"
Standing by the gray boulder, with her face up turned to the mountains,
she placed the instrument under her chin and drew the bow softly across
the strings.
For an hour or more she played. Then, as Czar trotted sedately into the
glade, she lowered her instrument and, with a smile, called merrily to
Conrad Lagrange who, attracted by the music, was standing at the gate on
the bank--from the artist's position invisible; "Come down, good
genie,--come down! You have been watching there quite long enough.

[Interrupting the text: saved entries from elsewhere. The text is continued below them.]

-- ==== Sys2Proof/Proofs/Ports.lean ====
section
/-! PROOF. The ports of the machine: what the trace emits and what a host write changes
(`spec/40_cycle.md` R90, R91). -/

namespace Sys2Proof.Machine

/-! ## The trace -/

/-- After a word the decodes are those of the word it has executed, where there is one. -/
theorem decodeEvents_succ (m : Memory) (left : Nat) (x : Addr) (d : Nat) :
    decodeEvents m (left + 1) (m.read x) d = decodeEvent d (m.read x) ::
      ((chainNext m x).map fun x' => decodeEvents m left (m.read x') (d + 1)).getD [] := by
  rw [decodeEvents]
  cases h : chainNext m x with
  | none =>
    have hleaf := not_xct_of_chainNext_none h
    split
    next hx => exact absurd hx (hleaf _ _)
    next => rfl
  | some x' =>
    obtain ⟨ind, a, hd, rfl⟩ := xct_of_chainNext h
    rw [hd]
    rfl

/-- R91: event `k` is the decode, `k` levels deeper, of the `k`-th word of the chain, as far as the
chain goes and the levels that may start. -/
theorem getElem?_decodeEvents (m : Memory) (left : Nat) (x : Addr) (d k : Nat) :
    (decodeEvents m left (m.read x) d)[k]? =
      if k ≤ left then (chainAt m x k).map fun z => decodeEvent (d + k) (m.read z) else none := by
  induction left generalizing x d k with
  | zero => cases k <;> simp [decodeEvents, chainAt]
  | succ left ih =>
    rw [decodeEvents_succ]
    cases k with
    | zero => simp [chainAt]
    | succ k =>
      rw [List.getElem?_cons_succ, chainAt_succ]
      cases chainNext m x with
      | none => simp
      | some x' => simp [ih, Nat.add_right_comm d 1 k, Nat.add_assoc]

/-- The last event is that of the chain's word `n` where the chain or the levels end there. -/
theorem length_decodeEvents {m : Memory} {left n : Nat} {x : Addr} (hn : n ≤ left)
    (hc : (chainAt m x n).isSome = true) (hend : n + 1 ≤ left → chainAt m x (n + 1) = none)
    (d : Nat) : (decodeEvents m left (m.read x) d).length = n + 1 := by
  have hlast : n < (decodeEvents m left (m.read x) d).length := by
    rw [← not_le, ← List.getElem?_eq_none_iff, getElem?_decodeEvents, if_pos hn,
      Option.map_eq_none_iff]
    exact Option.isSome_iff_ne_none.mp hc
  have hpast : (decodeEvents m left (m.read x) d).length ≤ n + 1 := by
    rw [← List.getElem?_eq_none_iff, getElem?_decodeEvents]
    split_ifs with h
    · rw [hend h, Option.map_none]
    · rfl
  omega

/-- Settles O44: the events one by one, and how many there are in the two cases of a step. -/
theorem traceFollowsTheDecodes : Obligations.TraceFollowsTheDecodes := by
  intro p s t h
  refine ⟨decodeEvents s.mem p.xctDepthLimit (s.mem.read s.pc) 0, ?_, fun k hk => ?_,
    fun n y hc hn => ?_, fun hlong => ?_⟩
  · rw [stepTrace, h]
    rfl
  · have hev := List.getElem?_eq_getElem hk
    rw [getElem?_decodeEvents, Option.ite_none_right_eq_some,
      Option.map_eq_some_iff, Nat.zero_add] at hev
    obtain ⟨-, x, hx, hev⟩ := hev
    exact ⟨x, hx, hev.symm⟩
  · exact length_decodeEvents hn (Option.isSome_iff_exists.mpr ⟨y, hc.1⟩)
      (fun _ => hc.not_longer n.lt_succ_self) 0
  · exact length_decodeEvents le_rfl (chainAt_isSome_mono (Nat.le_succ _) hlong)
      (fun hlt => absurd hlt (Nat.not_succ_le_self _)) 0

/-! ## The host -/

/-- Settles O43: a word is written as any step writes one, the rest field by field. -/
theorem hostWriteChangesOnlyItsTarget : Obligations.HostWriteChangesOnlyItsTarget := by
  refine fun s h => ⟨fun a v => ⟨Memory.read_write_same h a v,
    fun _ hx => Memory.read_write_other s.mem hx v, Memory.wf_write h a v, rfl⟩, ?_⟩
  exact ⟨fun _ => rfl, fun _ => rfl, fun _ => rfl, fun _ => rfl, fun _ => rfl, fun _ => rfl,
    fun _ => rfl, fun _ => rfl⟩

end Sys2Proof.Machine
end

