-- ==== Sys2Proof/Config.lean ====
section
/-! DEFINITION. What an implementation fixes and the manual does not give, and the values the manual leaves
open. Each is a constant without a body: nothing in Lean can evaluate it, so a claim holds for every choice. -/

namespace Sys2Proof.Config

/-- The free values (assumption log 1): the n-th value that the manual leaves open, drawn by the counter
`State.free`. -/
opaque freeValue : Nat → Nat

/-- The key of level V, fixed in OTP at manufacture (R323). -/
opaque vendorKey : Bytes

/-- The public key of the firmware signature, held in OTP (R340). -/
opaque firmwareKey : Bytes

/-- The serial number, OD 1000.03. -/
opaque serialNumber : Bytes

/-- The MAC addresses of NET0, NET1, DX0 and DX1 (0 to 3). -/
opaque macAddress : Nat → Nat

/-- The minimum firmware version, OD 1210.05, in OTP. -/
opaque minFirmware : Nat

/-- The expected pattern count of BIST bit b, OD 1700.40 + b. -/
opaque bistCount : Nat → Nat

/-- The reference signature of BIST bit b in boot ROM (R455). -/
opaque bistSignature : Nat → Nat

/-- The width in samples of the Hann window of the skew filter (R113): the manual names a Hann-windowed sinc and not its width. -/
opaque hannWidth : Nat

/-- The address of the area of a capture slot from the Comb and area sizes of an image (R286): the manual gives the channel and not the
address. -/
opaque areaAddress : List Nat → Nat → Nat

/-- Where a part of the interleaved part of the DRAM begins, from the sizes of the Combs and the tracker records (R371 names the parts and not
their order). -/
opaque partBase : List Nat → Nat → Nat

/-- Where a frame lies in the output backlog, by stream, route code and counter modulo 64 (R295). -/
opaque frameOffset : Nat → Nat → Nat → Nat

/-- What a burst of the reserve of a DRAM channel holds: 0 a copy of the Keepers' control data, 1 training patterns, 2 + n records 2n and
2n + 1 of the event log, by its burst within the reserve (R370 names the content and not its places). -/
opaque reserveUse : Nat → Nat

/-- The gain ratio of a DRX lane in 1/4,096 from its 256 tone samples (R189): the manual gives the tone (R479) and not the measure. -/
opaque toneRatio : List Int → Nat

/-- The cross term k_qi for a phase imbalance in 2^-32 turns and a gain k_qq (R125): the manual states the imbalance and the limit of
their ratio and not the arithmetic between them. -/
opaque crossTerm : Int → Nat → Int

/-- Field k of the correction set that a blind period gives (0 offset I, 1 offset Q, 2 k_qq, 3 k_qi, 4 skew), from the set in force and the sums of
the period (R129): the manual names what is accumulated and what is updated and not the arithmetic between them. -/
opaque blindEstimate : List Int → Nat → Int

/-- The fixed internal latency of the TDC in 2^-16 ns (R355). -/
opaque tdcLatency : Int

/-- The device identification code shifted out under IDCODE (R458). -/
opaque idcode : Nat

/-- The bits of the JTAG instruction register, and the codes of IDCODE, SAMPLE/PRELOAD, EXTEST, CLAMP and INTEST (R458 names
the instructions alone; BYPASS is all ones by IEEE 1149.1). -/
opaque irLength : Nat
opaque irIdcode : Nat
opaque irSample : Nat
opaque irExtest : Nat
opaque irClamp : Nat
opaque irIntest : Nat

/-- The cells of the boundary-scan register. -/
opaque boundaryLength : Nat

/-- The boundary-scan cell captured at place n under SAMPLE/PRELOAD (R458). -/
opaque boundaryCell : Nat → Bool

end Sys2Proof.Config
end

Come,
instantly; or with my magic I'll turn you into a fantastic, dancing bug,
such as those that straddle there upon the waters of the spring, or else
into a fat pollywog that wiggles in the black ooze among the dead leaves
and rotting bits of wood."
With a quick movement, she tucked her violin under her chin and played a
few measures of the worst sort of ragtime, in perfect imitation of a
popular performer. The effect, following the music she had just been
making, was grotesque and horrible.
"Mercy, mercy!" cried the man at the gate. "I beg! I beg! Do not, I pray,
good nymph, torture me with thy dreadful power. I swear that I will obey
thy every wish and whim."
Pointing with her bow--as with a wand--to the boulder, she sternly
commanded, "Come, then, and sit here upon this rock; and give to me an
account of all that thou hast done since I left thee in the rose garden or
I will split thy ears and stretch thy soul upon a torture rack of hideous
noise.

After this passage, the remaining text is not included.